Architectural technology, or building technology, is the application of technology to the design of buildings. It is a component of architecture and building engineering and is sometimes viewed as a distinct discipline or sub-category. New materials and technologies generated new design challenges and construction methods throughout the evolution of building, especially since the advent of industrialisation in the 19th century. Architectural technology is related to the different elements of a building and their interactions; it is closely aligned with advances in building science.

Architectural technology can be summarised as the "technical design and expertise used in the application and integration of construction technologies in the building design process." or as "The ability to analyse, synthesise and evaluate building design factors in order to produce efficient and effective technical design solutions which satisfy performance, production and procurement criteria."

== History ==
Many specialists and professionals consider Vitruvius' theories as the foundations of architectural technology. Vitruvius's attempt to classify building types, styles, materials and construction methods influenced the creation of many disciplines such as civil engineering, structural engineering, architectural technology and other practices which, now and since the 19th century, form a conceptual framework for architectural design. According to Stephen Emmitt, "The relationship between building technology and design can be traced back to the Enlightenment and the industrial revolution, a period when advances in technology and science were seen as the way forward, and times of solid faith in progress... As technologies multiply in number and complexity the building profession has started to fragment."

Until the twentieth century, the materials used for building were limited to brick, stone, timber and steel to form structures, slate and tiles for roof coverings, lead and sometimes copper for waterproofing details and decorative roofing effects. The Romans used concrete, but it was virtually unknown as a building material until the invention of reinforced concrete in 1849. Modern construction is much more complex, with walls, floors and roofs all built up from many elements to include structure, insulation and waterproofing often as separate layers or elements.

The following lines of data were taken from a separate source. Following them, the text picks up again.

-- ==== Sys2Proof/Machine/SlotOps.lean ====
section
/-! DEFINITION. Evaluation instants, the resampling kernel, sample slots and sealing (R20, R162, R163, R169, R170). -/

namespace Sys2Proof.Machine

/-! ### Evaluation instants (R20) -/

/-- q4(t_k): the instant in quarter-nanoseconds. -/
def EvalAt.q (rate : Nat) (e : EvalAt) : QInst := e.sec * secQ + rdivN (e.k * secQ) rate

/-- The instant in units of 2^-16 ns. -/
def EvalAt.inst (rate : Nat) (e : EvalAt) : Inst := gridInst rate e.sec e.k

/-- The ATT of the instant, with the present quality. -/
def EvalAt.att (s : State) (rate : Nat) (e : EvalAt) : Att := attAt s (e.inst rate)

/-- The next instant of the grid. -/
def EvalAt.next (rate : Nat) (e : EvalAt) : EvalAt := if e.k + 1 < rate then ⟨e.sec, e.k + 1⟩ else ⟨e.sec + 1, 0⟩

/-- The instant before. -/
def EvalAt.prev (rate : Nat) (e : EvalAt) : EvalAt := if 0 < e.k then ⟨e.sec, e.k - 1⟩ else ⟨e.sec - 1, rate - 1⟩

/-- The first instant of the grid at or after `t`. -/
def evalFrom (rate : Nat) (t : Inst) : EvalAt := ⟨(gridAt rate t).1, (gridAt rate t).2⟩

/-- The order of two instants of one grid. -/
def EvalAt.le (a b : EvalAt) : Bool := decide (a.sec < b.sec) || (decide (a.sec = b.sec) && decide (a.k ≤ b.k))

/-- The count of instants from one to a later one. -/
def EvalAt.sub (rate : Nat) (a b : EvalAt) : Nat := a.sec * rate + a.k - (b.sec * rate + b.k)

/-! ### The kernel (R169, R170) -/

/-- The position U of the instant relative to s3, in Q2.30 periods (R169). -/
def kernelU (d : Int) (rate : Nat) : Int := rdivI (d * rate * 2 ^ 30) secQ

/-- The four Lagrange weights (R169). -/
def kernelW (u : Int) : List Int :=
  let mulq (x y : Int) : Int := rdivI (x * y) (2 ^ 30)
  let a1 := u + 2 ^ 30
  let a2 := u + 2 ^ 31
  let a3 := u + 3 * 2 ^ 30
  let p01 := mulq u a1
  let p23 := mulq a2 a3
  [-(rdivI (mulq p01 a2) 6), rdivI (mulq p01 a3) 2, -(rdivI (mulq u p23) 2), rdivI (mulq a1 p23) 6]

/-- The bits that any tap with a weight other than 0 passes on (R170). -/
def kernelAny : Nat :=
  qOVERRANGE + qRECOVERING + qSUBST + qSETTLING + qRESTARTED + qINTERP + qTEST + qTIMEHOLDOVER + qTIMEDISPUTE

/-- An interpolated value with its quality. -/
structure Interp where
  y : Int
  q : Nat
deriving DecidableEq, Repr

/-- The kernel on taps s0 to s3 at instant `t`, `rate` being F_c (R169, R170); `full` is false when fewer than three samples precede s3. -/
def interpolate (rate : Nat) (t : QInst) (taps : List SampleWord) (s3 : SampleWord) : Interp :=
  if taps.length < 4 then
    ⟨s3.value, Nat.lor s3.q.toNat qSETTLING⟩
  else
    let w := kernelW (kernelU ((t : Int) - s3.at_) rate)
    let acc := sumI (w.zipWith (fun a x => a * x.value) taps)
    let z := rdivI acc (2 ^ 30)
    let y := satI 32 z
    let used := (w.zip taps).filterMap (fun (a, x) => if a = 0 then none else some x.q.toNat)
    let any := used.foldl Nat.lor 0
    let valid := used.all (fun q => qHas q qVALID)
    ⟨y, Nat.lor (Nat.lor (Nat.land any kernelAny) (qIf valid qVALID)) (Nat.lor (Nat.land s3.q.toNat (qSOURCESV + qSOURCELOCAL + qMIRRORED)) (qIf (decide (y ≠ z)) qOVERRANGE))⟩

/-! ### Slots (R162, R163) -/

/-- Whether a sample tagged `tag` covers an instant (R163). -/
def covers (tag t : QInst) : Bool := decide (t ≤ tag + 512)

/-- Samples staged on channel `c`. -/
def Slot.n (x : Slot) (c : Nat) : Nat := x.cnt.getD c 0

/-- Staged sample number `i` of channel `c`, while the ring holds it. -/
def Slot.word? (x : Slot) (c i : Nat) : Option SampleWord :=
  if i < x.n c ∧ x.n c ≤ i + 32 then tget? x.words (c * 32 + i % 32) else none

/-- The number of the oldest staged sample of channel `c` that covers an instant: tap s3. -/
def Slot.cover? (x : Slot) (c : Nat) (t : QInst) : Option Nat :=
  ((List.range (capN 32 (x.n c))).map (fun j => x.n c - capN 32 (x.n c) + j)).find? (fun i =>
    match x.word? c i with | some w => covers w.at_ t | none => false)

/-- Whether the ring entry that a new sample of channel `c` takes holds a tap of an instant sealed and not committed (R163). -/
def Slot.blocked (x : Slot) (c : Nat) : Bool :=
  let i := x.n c - 32
  decide (32 ≤ x.n c) && x.queue.any (fun z => decide (i ≤ z.taps.getD c 0) && decide (z.taps.getD c 0 ≤ i + 3))

/-- A sample put into the slot. -/
def Slot.put (x : Slot) (c : Nat) (w : SampleWord) : Slot :=
  { x with words := tset x.words (c * 32 + x.n c % 32) w, cnt := x.cnt.set c (x.n c + 1) }

/-- The next instant sealed when every mapped channel holds a sample that covers it (R163). -/
def Slot.sealNext (x : Slot) (rate : Nat) (mapped : List Nat) : Option Slot :=
  let t := x.next.q rate
  if mapped.isEmpty then none
  else if mapped.all (fun c => (x.cover? c t).isSome) then
    let z : Sealed := ⟨x.next, (List.range 8).map (fun c => (x.cover? c t).getD 0), x.src⟩
    some { x with queue := x.queue ++ [z], newest := some z, count := x.count + 1, next := x.next.next rate }
  else none

/-- Every instant that can be sealed, in ascending order, at most `n`. -/
def Slot.sealAll (rate : Nat) (mapped : List Nat) : Nat → Slot → Slot
  | 0, x => x
  | n + 1, x => match x.sealNext rate mapped with
    | some y => Slot.sealAll rate mapped n y
    | none => x

/-- The 64-byte slot descriptor (R162). -/
def Slot.descriptor (x : Slot) : List Byte :=
  let z := x.newest
  leBytes 8 ((z.map (fun z => z.at_.sec)).getD 0) ++ leBytes 4 ((z.map (fun z => z.at_.k)).getD 0) ++ leBytes 4 x.count
    ++ (List.range 8).flatMap (fun c => leBytes 1 (x.n c))
    ++ (List.range 8).flatMap (fun c => leBytes 1 (match z with | some z => (z.taps.getD c 0 + 29) % 32 | none => 0))
    ++ (List.range 8).flatMap (fun c => leBytes 1 (x.src.getD c 0)) ++ leBytes 24 0

/-- The 4 KiB of the slot's rings (R162). -/
def Slot.bytes (x : Slot) : List Byte :=
  (List.range 256).flatMap (fun i => match tget? x.words i with | some w => w.bytes | none => leBytes 16 0)

/-! ### Bays -/

/-- The channels a BAY record maps. -/
def mappedOf (r : List Byte) : List Nat := (List.range 8).filter (fun c => mapKind (brMap r c) ≠ 0)

/-- The bay's protection rate. -/
def Bay.rate (b : Bay) : Nat := brRate b.recd

/-- Whether the bay is evaluated: running, or running with a stop pending (R289). -/
def Bay.runs (b : Bay) : Bool := decide (b.ctx.run = 1) || decide (b.ctx.run = 3)

/-- Bay `n`, when it is placed. -/
def bay? (s : State) (n : Nat) : Option Bay := tget? s.bays n

/-- Bay `n` replaced. -/
def setBay (s : State) (n : Nat) (b : Bay) : State := { s with bays := tset s.bays n b }

/-- Bay `n` changed, when it is placed. -/
def modBay (s : State) (n : Nat) (f : Bay → Bay) : State :=
  match bay? s n with
  | some b => setBay s n (f b)
  | none => s

/-- SLOT_OVERFLOW for a sample discarded, at most once per bay per second (R163). -/
def slotOverflow (s : State) (n c : Nat) : State :=
  let s1 := flagSet (bump s R.sviSlotOvf) R.sviStat 1 true
  match bay? s1 n with
  | none => s1
  | some b =>
    if (match b.slot.ovfEvt with | some t => !elapsed s1 t secT | none => false) then s1
    else raise 0x0609 (setBay s1 n { b with slot := { b.slot with ovfEvt := some s1.dev.ticks } }) (bay := n) (idx := c)

/-- A sample staged on channel `c` of bay `n`, and the instants sealed that it lets be (R162, R163); the seal of an instant that a bay resynchronisation waits for is noted (R464). -/
def stage (s : State) (n c : Nat) (w : SampleWord) : State :=
  match bay? s n with
  | none => s
  | some b =>
    if !b.runs then s
    else if b.slot.blocked c then slotOverflow s n c
    else
      let x := (b.slot.put c w).sealAll b.rate (mappedOf b.recd) 64
      let s1 := setBay s n { b with slot := x }
      match tget? s.mir.brs n with
      | some r =>
        if r.sealAt.isNone && x.queue.any (fun z => decide (z.at_ = r.kr)) then
          { s1 with mir := { s1.mir with brs := tset s1.mir.brs n { r with sealAt := some s.dev.ticks } } }
        else s1
      | none => s1

/-! ### A change of source (R168) -/

/-- The tag of the newest sample staged on a channel. -/
def Slot.lastTag (x : Slot) (c : Nat) : QInst := match x.word? c (x.n c - 1) with | some w => w.at_ | none => 0

/-- The change of source under way on channel `c` of bay `n`. -/
def slotSw? (s : State) (n c : Nat) : Option (QInst × List SampleWord) := (bay? s n).bind (fun b => tget? b.slot.sw c)

/-- A word of a channel's source staged when its tag is past the newest staged one by more than the 128 ns of R163, so that a ring stays in tag order. -/
def stageAfter (s : State) (n c : Nat) (w : SampleWord) : State :=
  match bay? s n with
  | some b => if b.slot.n c = 0 ∨ b.slot.lastTag c + 512 < w.at_ then stage s n c w else s
  | none => s

/-- The change of source completes: the words that wait are staged. -/
def endSwitch (s : State) (n c : Nat) : State :=
  match slotSw? s n c with
  | some p => p.2.foldl (fun st w => stageAfter st n c w) (modBay s n (fun b => { b with slot := { b.slot with sw := terase b.slot.sw c } }))
  | none => s

/-- A change of source at instant `t` begins: words of the new source tagged from `t` on wait until the old source has reached `t` (log entry 95). -/
def beginSwitch (s : State) (n c : Nat) (t : QInst) : State :=
  modBay (endSwitch s n c) n (fun b => if b.slot.lastTag c + 512 < t then { b with slot := { b.slot with sw := tset b.slot.sw c (t, []) } } else b)

/-- A word of the source a channel has changed to: before the change it is not taken, while the old source lags it waits, for 16 ms of tags at most (log entry 95). -/
def stageNew (s : State) (n c : Nat) (w : SampleWord) : State :=
  match slotSw? s n c with
  | some (t, ws) =>
    if w.at_ < t then s
    else if t + 64000000 ≤ w.at_ then stageAfter (endSwitch s n c) n c w
    else modBay s n (fun b => { b with slot := { b.slot with sw := tset b.slot.sw c (t, ws ++ [w]) } })
  | none => stageAfter s n c w

/-- A word of the source a channel changes from: staged before the instant of the change; the first one at or after it completes the change. -/
def stageOld (s : State) (n c : Nat) (w : SampleWord) : State :=
  match slotSw? s n c with
  | some (t, _) => if w.at_ + 512 < t then stageAfter s n c w else endSwitch s n c
  | none => s

/-- The taps s0 to s3 of channel `c` for a sealed instant, with s3; fewer when fewer samples precede s3 (R169, R170). -/
def Slot.taps (x : Slot) (c s3 : Nat) : List SampleWord :=
  (List.range 4).filterMap (fun j => if 3 ≤ s3 + j then x.word? c (s3 + j - 3) else none)

/-- The interpolated value of channel `c` at a sealed instant (R169, R170): `fc` is the nominal rate of the channel that s3 came from. -/
def Slot.value (x : Slot) (rate : Nat) (fc : SampleWord → Nat) (z : Sealed) (c : Nat) : Interp :=
  let i := z.taps.getD c 0
  match x.word? c i with
  | some w => interpolate (fc w) (z.at_.q rate) (x.taps c i) w
  | none => ⟨0, 0⟩

end Sys2Proof.Machine
end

== Architectural technology in practice ==

Architectural technology is a discipline that spans architecture, building science and engineering. It is informed by both practical constraints, and building regulations, as well as standards relating to safety, environmental performance, fire resistance, etc. It is practiced by architects, architectural technologists, structural engineers, architectural/building engineers and others who develop the design/concept into a buildable reality. Specialist manufacturers who develop products used to construct buildings, are also involved in the discipline.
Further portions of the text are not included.